== WORK TO COMPLETE ==
Copy the lines below exactly, starting at the line that contains "s.txs.map fun x =>" and stopping after the last line, and include no other lines.

Saved entries
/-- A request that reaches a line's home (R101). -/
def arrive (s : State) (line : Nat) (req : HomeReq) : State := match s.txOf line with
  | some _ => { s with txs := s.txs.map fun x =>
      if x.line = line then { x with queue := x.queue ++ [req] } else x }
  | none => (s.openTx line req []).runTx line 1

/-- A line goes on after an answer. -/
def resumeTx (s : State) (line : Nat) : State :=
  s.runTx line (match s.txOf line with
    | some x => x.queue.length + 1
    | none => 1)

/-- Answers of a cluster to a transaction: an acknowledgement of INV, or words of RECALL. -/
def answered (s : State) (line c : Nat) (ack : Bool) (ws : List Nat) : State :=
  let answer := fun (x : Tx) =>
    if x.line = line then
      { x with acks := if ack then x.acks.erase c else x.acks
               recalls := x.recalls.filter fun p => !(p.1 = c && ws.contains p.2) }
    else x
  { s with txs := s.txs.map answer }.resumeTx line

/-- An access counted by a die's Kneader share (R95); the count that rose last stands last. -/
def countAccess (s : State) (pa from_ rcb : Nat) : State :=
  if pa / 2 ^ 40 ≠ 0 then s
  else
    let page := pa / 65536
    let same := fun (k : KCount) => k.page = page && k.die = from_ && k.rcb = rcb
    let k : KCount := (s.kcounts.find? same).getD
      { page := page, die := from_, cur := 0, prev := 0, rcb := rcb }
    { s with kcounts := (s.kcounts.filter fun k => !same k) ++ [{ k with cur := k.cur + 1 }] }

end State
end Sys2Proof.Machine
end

== ANSWER BELOW ==
  | some _ => { s with txs := s.txs.map fun x =>
      if x.line = line then { x with queue := x.queue ++ [req] } else x }
  | none => (s.openTx line req []).runTx line 1

/-- A line goes on after an answer. -/
def resumeTx (s : State) (line : Nat) : State :=
  s.runTx line (match s.txOf line with
    | some x => x.queue.length + 1
    | none => 1)

/-- Answers of a cluster to a transaction: an acknowledgement of INV, or words of RECALL. -/
def answered (s : State) (line c : Nat) (ack : Bool) (ws : List Nat) : State :=
  let answer := fun (x : Tx) =>
    if x.line = line then
      { x with acks := if ack then x.acks.erase c else x.acks
               recalls := x.recalls.filter fun p => !(p.1 = c && ws.contains p.2) }
    else x
  { s with txs := s.txs.map answer }.resumeTx line

/-- An access counted by a die's Kneader share (R95); the count that rose last stands last. -/
def countAccess (s : State) (pa from_ rcb : Nat) : State :=
  if pa / 2 ^ 40 ≠ 0 then s
  else
    let page := pa / 65536
    let same := fun (k : KCount) => k.page = page && k.die = from_ && k.rcb = rcb
    let k : KCount := (s.kcounts.find? same).getD
      { page := page, die := from_, cur := 0, prev := 0, rcb := rcb }
    { s with kcounts := (s.kcounts.filter fun k => !same k) ++ [{ k with cur := k.cur + 1 }] }

end State
end Sys2Proof.Machine
end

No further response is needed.